Every line below between the line holding "-- ==== Sys2Proof/Machine/Stacks.lean" and the line holding "def State.decay (s", inclusive, should be repeated exactly, and all other lines omitted.
__________________________________________________
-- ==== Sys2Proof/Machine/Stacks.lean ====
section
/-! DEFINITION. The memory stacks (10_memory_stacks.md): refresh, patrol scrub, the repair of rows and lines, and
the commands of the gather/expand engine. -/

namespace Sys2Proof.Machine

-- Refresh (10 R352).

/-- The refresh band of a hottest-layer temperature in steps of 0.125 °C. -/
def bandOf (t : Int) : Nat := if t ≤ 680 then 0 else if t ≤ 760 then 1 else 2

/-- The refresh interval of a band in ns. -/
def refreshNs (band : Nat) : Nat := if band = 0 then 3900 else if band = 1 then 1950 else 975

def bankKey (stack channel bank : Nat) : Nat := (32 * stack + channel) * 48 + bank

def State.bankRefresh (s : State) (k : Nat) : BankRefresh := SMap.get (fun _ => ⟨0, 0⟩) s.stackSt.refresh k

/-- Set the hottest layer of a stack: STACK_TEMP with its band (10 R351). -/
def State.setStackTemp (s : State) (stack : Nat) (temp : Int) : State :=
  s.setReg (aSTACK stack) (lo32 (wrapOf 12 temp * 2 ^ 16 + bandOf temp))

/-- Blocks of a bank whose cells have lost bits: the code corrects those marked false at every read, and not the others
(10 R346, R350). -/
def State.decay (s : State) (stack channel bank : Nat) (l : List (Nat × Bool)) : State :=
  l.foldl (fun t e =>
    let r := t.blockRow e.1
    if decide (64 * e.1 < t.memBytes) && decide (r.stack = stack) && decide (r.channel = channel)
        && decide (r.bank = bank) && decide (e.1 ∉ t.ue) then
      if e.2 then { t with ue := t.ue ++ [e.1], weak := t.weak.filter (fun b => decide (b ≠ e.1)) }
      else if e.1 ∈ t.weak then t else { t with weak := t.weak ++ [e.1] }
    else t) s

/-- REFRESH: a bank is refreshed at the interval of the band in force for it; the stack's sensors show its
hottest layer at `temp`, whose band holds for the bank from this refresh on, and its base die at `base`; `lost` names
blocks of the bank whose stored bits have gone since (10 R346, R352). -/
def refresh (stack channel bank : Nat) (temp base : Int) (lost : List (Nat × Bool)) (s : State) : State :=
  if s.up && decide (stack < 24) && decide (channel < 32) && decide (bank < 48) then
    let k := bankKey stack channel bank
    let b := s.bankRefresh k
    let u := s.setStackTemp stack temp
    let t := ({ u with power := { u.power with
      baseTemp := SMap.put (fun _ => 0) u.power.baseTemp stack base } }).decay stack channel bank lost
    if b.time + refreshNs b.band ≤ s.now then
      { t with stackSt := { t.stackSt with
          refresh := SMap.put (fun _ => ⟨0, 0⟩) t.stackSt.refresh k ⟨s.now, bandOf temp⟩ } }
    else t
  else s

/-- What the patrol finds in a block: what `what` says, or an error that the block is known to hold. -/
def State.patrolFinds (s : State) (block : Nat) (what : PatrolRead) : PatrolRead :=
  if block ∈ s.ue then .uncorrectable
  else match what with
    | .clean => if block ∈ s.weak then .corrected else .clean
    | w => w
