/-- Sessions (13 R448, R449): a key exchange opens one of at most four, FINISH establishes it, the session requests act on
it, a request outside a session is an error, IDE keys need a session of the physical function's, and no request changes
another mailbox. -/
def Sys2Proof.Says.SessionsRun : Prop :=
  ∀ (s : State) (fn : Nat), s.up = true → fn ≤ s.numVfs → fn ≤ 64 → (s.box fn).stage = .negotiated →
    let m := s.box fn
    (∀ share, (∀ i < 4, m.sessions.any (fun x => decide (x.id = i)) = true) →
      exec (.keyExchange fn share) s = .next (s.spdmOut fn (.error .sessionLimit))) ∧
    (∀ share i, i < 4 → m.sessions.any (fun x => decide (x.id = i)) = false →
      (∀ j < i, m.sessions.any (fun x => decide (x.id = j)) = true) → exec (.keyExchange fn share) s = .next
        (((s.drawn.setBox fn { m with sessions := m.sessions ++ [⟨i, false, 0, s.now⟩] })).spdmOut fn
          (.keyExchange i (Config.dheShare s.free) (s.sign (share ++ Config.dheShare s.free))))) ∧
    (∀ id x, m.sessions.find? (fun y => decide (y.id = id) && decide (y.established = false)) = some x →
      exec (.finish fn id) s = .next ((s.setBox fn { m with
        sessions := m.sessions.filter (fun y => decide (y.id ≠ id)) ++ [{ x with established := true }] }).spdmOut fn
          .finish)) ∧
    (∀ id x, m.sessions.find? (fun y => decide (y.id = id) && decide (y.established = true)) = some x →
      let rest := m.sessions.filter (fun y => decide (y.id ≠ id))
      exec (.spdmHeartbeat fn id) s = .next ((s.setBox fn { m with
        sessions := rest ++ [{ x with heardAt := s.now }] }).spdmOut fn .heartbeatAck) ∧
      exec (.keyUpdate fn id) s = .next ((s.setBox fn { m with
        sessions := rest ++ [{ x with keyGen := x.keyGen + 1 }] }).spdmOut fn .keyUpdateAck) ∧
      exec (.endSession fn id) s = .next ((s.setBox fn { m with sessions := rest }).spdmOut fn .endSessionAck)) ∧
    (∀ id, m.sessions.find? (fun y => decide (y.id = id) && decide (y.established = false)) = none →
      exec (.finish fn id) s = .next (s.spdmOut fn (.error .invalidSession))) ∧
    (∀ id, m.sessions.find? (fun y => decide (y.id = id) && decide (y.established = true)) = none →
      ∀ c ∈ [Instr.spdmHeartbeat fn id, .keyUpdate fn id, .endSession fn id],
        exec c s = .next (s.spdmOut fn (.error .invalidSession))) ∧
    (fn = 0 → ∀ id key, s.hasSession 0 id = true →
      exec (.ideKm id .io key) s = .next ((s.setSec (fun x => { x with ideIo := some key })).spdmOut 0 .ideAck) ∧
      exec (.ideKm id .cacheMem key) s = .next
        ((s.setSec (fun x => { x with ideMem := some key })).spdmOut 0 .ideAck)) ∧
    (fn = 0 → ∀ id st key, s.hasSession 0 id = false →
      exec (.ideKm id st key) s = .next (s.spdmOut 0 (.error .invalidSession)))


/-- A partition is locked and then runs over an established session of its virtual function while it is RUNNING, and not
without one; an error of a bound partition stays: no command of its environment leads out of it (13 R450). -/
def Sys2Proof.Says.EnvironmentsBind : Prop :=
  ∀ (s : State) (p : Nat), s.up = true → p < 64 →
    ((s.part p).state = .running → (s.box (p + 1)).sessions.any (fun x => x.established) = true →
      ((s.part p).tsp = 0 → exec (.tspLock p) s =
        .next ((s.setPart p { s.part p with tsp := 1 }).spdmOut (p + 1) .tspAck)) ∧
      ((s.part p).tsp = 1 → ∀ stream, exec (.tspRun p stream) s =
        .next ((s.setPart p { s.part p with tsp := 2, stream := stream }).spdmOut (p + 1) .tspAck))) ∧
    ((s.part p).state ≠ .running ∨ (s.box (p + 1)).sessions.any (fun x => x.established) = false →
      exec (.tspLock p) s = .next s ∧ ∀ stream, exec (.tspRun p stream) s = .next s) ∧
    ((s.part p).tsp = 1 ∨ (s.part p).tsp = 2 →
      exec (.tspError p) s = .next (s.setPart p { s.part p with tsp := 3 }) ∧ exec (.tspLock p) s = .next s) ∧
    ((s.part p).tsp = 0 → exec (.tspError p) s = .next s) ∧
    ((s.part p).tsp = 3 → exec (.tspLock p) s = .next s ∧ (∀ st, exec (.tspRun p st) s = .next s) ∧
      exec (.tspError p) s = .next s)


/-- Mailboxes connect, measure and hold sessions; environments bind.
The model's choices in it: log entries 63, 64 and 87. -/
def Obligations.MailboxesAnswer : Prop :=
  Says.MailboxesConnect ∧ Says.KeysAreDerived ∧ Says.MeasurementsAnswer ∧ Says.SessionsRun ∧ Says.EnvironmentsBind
__________________________________________________
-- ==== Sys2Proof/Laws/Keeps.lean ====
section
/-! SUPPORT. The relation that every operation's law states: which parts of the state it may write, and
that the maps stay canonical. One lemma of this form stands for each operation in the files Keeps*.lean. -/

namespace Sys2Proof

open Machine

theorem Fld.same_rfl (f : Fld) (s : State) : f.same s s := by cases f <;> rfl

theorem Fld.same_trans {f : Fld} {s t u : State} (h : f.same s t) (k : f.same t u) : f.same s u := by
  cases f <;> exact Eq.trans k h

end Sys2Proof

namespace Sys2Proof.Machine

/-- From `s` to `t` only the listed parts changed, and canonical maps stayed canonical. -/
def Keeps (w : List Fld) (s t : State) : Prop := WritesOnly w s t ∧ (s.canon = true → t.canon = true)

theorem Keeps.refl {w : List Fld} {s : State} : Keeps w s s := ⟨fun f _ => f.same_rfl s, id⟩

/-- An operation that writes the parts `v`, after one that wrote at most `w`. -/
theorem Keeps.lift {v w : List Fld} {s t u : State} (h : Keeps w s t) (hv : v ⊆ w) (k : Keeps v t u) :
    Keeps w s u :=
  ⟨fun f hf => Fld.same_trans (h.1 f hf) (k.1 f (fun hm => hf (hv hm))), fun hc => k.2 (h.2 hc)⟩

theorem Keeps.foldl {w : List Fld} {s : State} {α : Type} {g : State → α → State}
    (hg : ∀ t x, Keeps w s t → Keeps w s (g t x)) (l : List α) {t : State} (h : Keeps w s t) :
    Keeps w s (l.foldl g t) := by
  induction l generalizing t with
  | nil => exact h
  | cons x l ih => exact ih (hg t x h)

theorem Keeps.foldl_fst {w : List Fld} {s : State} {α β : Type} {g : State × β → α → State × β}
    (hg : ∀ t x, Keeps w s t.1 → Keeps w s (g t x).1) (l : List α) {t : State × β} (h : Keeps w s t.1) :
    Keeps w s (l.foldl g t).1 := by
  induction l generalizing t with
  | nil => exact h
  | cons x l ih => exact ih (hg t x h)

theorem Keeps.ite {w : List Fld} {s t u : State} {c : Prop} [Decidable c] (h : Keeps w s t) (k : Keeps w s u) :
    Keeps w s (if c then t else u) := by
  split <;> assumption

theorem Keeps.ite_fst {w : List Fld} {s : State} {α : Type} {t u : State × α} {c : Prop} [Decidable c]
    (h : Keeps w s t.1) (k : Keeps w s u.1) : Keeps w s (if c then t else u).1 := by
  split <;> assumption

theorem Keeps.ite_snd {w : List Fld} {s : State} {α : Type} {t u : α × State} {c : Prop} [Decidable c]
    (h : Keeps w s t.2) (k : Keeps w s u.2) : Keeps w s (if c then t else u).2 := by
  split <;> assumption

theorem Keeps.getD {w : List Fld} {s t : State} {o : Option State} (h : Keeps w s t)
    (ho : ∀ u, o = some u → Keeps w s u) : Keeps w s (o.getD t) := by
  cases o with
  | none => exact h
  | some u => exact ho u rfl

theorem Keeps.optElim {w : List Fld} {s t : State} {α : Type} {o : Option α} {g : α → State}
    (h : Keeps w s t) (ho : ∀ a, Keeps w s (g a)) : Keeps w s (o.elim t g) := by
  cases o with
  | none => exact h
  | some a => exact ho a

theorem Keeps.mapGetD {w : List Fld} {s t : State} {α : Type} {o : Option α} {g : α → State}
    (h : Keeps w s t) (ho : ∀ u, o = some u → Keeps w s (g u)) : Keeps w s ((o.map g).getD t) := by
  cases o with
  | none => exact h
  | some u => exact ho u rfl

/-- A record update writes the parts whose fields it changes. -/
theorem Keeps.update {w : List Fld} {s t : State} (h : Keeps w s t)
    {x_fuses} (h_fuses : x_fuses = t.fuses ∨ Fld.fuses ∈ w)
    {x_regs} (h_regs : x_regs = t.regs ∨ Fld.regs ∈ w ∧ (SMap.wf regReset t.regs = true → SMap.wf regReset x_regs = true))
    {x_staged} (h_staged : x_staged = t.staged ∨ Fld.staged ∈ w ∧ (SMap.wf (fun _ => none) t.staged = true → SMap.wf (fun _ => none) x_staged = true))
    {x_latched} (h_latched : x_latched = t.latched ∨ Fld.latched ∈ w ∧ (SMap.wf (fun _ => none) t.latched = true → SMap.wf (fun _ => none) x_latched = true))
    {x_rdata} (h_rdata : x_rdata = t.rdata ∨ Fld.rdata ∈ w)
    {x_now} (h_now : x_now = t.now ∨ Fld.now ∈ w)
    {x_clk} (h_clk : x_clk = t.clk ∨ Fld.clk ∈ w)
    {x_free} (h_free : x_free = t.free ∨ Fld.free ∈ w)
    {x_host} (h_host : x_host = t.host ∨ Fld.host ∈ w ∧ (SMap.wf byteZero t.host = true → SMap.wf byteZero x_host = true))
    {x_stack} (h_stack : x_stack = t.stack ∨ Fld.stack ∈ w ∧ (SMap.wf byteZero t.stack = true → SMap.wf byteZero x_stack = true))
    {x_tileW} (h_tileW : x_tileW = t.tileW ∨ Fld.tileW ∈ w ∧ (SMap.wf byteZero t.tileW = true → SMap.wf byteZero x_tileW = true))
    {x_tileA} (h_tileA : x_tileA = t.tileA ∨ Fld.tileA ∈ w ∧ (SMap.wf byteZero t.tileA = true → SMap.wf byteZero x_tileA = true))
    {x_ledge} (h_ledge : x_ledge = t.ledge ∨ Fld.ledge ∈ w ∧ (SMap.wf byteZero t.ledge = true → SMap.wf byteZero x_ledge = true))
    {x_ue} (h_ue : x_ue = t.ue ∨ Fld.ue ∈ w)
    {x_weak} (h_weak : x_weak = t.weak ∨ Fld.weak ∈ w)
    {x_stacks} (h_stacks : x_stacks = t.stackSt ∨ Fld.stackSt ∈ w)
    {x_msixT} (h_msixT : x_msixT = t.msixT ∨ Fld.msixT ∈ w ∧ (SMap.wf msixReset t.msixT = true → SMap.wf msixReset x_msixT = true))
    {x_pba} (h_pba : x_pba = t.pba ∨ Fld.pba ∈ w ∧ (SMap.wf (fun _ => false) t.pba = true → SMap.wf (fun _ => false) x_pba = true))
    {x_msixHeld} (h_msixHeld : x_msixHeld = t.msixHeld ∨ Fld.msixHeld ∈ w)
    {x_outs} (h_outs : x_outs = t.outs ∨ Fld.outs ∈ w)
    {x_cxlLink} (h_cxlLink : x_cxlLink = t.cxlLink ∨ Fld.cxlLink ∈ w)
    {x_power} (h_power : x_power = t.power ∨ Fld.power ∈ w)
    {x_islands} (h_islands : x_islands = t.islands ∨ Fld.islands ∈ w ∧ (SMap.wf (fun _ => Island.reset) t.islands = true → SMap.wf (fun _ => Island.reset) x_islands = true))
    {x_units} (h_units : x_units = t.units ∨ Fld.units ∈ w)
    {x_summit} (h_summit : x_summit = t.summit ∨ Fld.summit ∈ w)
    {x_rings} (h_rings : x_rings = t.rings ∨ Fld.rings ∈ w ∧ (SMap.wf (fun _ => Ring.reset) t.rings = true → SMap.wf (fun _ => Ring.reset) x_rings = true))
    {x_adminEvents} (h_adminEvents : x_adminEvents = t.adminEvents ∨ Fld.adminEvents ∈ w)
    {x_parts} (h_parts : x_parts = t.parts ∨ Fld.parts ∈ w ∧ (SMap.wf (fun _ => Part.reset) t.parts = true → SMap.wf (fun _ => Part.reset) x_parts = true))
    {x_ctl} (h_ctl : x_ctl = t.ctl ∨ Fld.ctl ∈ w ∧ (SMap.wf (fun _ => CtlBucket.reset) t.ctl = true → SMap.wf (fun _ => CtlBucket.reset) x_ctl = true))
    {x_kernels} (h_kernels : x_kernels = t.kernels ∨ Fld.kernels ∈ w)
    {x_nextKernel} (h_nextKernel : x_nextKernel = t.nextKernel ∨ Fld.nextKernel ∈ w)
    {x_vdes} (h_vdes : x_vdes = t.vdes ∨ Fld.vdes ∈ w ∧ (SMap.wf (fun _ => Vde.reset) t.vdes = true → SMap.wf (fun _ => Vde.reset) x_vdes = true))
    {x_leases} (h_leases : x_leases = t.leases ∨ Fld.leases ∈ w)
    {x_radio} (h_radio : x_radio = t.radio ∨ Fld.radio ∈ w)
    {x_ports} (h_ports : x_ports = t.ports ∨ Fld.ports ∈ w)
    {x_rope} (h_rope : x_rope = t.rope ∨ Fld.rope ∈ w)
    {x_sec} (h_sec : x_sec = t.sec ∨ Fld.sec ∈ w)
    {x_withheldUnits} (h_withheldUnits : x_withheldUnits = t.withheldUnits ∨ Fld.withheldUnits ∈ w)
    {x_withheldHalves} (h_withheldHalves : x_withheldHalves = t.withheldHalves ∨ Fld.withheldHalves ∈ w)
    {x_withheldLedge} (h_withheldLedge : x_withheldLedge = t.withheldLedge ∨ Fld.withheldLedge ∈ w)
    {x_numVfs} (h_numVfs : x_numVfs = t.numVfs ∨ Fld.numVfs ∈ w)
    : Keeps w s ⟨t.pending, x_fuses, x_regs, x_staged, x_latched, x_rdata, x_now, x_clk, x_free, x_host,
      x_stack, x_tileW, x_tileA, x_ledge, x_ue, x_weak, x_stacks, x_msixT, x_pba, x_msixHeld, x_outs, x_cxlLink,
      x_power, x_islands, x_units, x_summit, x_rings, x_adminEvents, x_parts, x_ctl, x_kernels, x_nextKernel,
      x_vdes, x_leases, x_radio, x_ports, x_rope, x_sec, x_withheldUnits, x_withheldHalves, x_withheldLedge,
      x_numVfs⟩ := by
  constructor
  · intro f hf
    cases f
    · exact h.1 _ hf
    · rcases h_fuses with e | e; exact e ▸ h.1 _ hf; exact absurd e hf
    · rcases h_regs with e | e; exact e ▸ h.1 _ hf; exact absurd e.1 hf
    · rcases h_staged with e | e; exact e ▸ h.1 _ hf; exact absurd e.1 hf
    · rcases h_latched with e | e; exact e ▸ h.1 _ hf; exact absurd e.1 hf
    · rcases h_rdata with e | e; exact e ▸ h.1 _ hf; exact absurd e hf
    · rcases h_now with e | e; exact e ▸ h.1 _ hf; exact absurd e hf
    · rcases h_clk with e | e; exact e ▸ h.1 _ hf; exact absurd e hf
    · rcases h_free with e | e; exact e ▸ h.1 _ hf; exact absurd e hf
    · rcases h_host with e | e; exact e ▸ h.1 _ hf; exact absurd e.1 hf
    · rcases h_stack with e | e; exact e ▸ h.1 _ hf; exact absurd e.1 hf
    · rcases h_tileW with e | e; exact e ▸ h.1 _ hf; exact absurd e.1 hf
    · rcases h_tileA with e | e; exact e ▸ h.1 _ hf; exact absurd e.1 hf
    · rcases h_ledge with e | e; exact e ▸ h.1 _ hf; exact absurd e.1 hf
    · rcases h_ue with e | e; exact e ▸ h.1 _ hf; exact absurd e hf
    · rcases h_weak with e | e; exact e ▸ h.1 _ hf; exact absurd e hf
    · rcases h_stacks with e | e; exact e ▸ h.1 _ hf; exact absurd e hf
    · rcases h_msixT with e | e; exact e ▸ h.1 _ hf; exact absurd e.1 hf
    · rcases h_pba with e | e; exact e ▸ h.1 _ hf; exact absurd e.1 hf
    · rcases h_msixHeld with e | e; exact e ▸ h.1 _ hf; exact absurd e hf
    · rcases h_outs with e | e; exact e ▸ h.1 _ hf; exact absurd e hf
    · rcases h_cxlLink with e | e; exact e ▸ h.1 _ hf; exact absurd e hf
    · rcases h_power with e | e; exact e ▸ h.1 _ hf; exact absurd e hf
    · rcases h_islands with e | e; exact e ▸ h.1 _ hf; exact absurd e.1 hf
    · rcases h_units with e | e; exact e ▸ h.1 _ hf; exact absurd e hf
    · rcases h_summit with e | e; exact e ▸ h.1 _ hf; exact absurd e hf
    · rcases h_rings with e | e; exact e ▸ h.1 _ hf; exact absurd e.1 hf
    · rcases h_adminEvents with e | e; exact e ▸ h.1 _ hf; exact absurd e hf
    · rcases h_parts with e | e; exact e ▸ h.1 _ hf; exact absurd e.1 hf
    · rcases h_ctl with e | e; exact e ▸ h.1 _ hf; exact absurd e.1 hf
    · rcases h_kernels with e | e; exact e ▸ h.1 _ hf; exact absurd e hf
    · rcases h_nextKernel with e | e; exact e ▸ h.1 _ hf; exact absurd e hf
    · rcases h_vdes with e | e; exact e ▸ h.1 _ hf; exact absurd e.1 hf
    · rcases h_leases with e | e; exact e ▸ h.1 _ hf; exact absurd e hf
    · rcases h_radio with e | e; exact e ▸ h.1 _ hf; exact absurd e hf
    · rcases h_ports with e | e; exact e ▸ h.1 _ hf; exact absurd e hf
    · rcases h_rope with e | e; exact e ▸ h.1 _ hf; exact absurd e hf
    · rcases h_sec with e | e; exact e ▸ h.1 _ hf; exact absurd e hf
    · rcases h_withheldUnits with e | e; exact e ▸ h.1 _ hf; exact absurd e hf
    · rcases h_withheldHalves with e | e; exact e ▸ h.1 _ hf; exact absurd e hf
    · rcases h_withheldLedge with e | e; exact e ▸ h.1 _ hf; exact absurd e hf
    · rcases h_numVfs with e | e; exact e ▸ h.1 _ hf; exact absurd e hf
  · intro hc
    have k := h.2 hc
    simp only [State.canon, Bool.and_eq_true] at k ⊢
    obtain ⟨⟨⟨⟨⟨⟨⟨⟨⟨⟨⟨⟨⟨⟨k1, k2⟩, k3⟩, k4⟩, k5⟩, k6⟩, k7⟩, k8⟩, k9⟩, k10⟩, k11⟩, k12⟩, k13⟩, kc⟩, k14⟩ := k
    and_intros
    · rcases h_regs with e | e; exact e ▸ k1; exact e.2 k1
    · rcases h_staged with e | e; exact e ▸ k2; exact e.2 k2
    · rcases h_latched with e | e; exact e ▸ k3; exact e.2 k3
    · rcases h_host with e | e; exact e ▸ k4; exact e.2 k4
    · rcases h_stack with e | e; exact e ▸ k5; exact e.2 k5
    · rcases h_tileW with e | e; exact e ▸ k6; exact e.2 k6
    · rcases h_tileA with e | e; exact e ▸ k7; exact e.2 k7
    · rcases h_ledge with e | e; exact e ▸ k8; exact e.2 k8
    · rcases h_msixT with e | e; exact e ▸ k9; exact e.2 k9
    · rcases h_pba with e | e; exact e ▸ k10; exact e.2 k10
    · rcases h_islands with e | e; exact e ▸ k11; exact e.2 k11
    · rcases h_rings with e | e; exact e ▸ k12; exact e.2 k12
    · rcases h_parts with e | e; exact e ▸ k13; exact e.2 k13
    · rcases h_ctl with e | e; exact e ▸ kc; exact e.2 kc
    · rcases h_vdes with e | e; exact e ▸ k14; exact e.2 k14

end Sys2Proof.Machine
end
__________________________________________________
> RESULT OF THIS TASK:
-- ==== Sys2Proof/Machine/Stacks.lean ====
section
/-! DEFINITION. The memory stacks (10_memory_stacks.md): refresh, patrol scrub, the repair of rows and lines, and
the commands of the gather/expand engine. -/

namespace Sys2Proof.Machine

-- Refresh (10 R352).

/-- The refresh band of a hottest-layer temperature in steps of 0.125 °C. -/
def bandOf (t : Int) : Nat := if t ≤ 680 then 0 else if t ≤ 760 then 1 else 2

/-- The refresh interval of a band in ns. -/
def refreshNs (band : Nat) : Nat := if band = 0 then 3900 else if band = 1 then 1950 else 975

def bankKey (stack channel bank : Nat) : Nat := (32 * stack + channel) * 48 + bank

def State.bankRefresh (s : State) (k : Nat) : BankRefresh := SMap.get (fun _ => ⟨0, 0⟩) s.stackSt.refresh k

/-- Set the hottest layer of a stack: STACK_TEMP with its band (10 R351). -/
def State.setStackTemp (s : State) (stack : Nat) (temp : Int) : State :=
  s.setReg (aSTACK stack) (lo32 (wrapOf 12 temp * 2 ^ 16 + bandOf temp))

/-- Blocks of a bank whose cells have lost bits: the code corrects those marked false at every read, and not the others
(10 R346, R350). -/
def State.decay (s : State) (stack channel bank : Nat) (l : List (Nat × Bool)) : State :=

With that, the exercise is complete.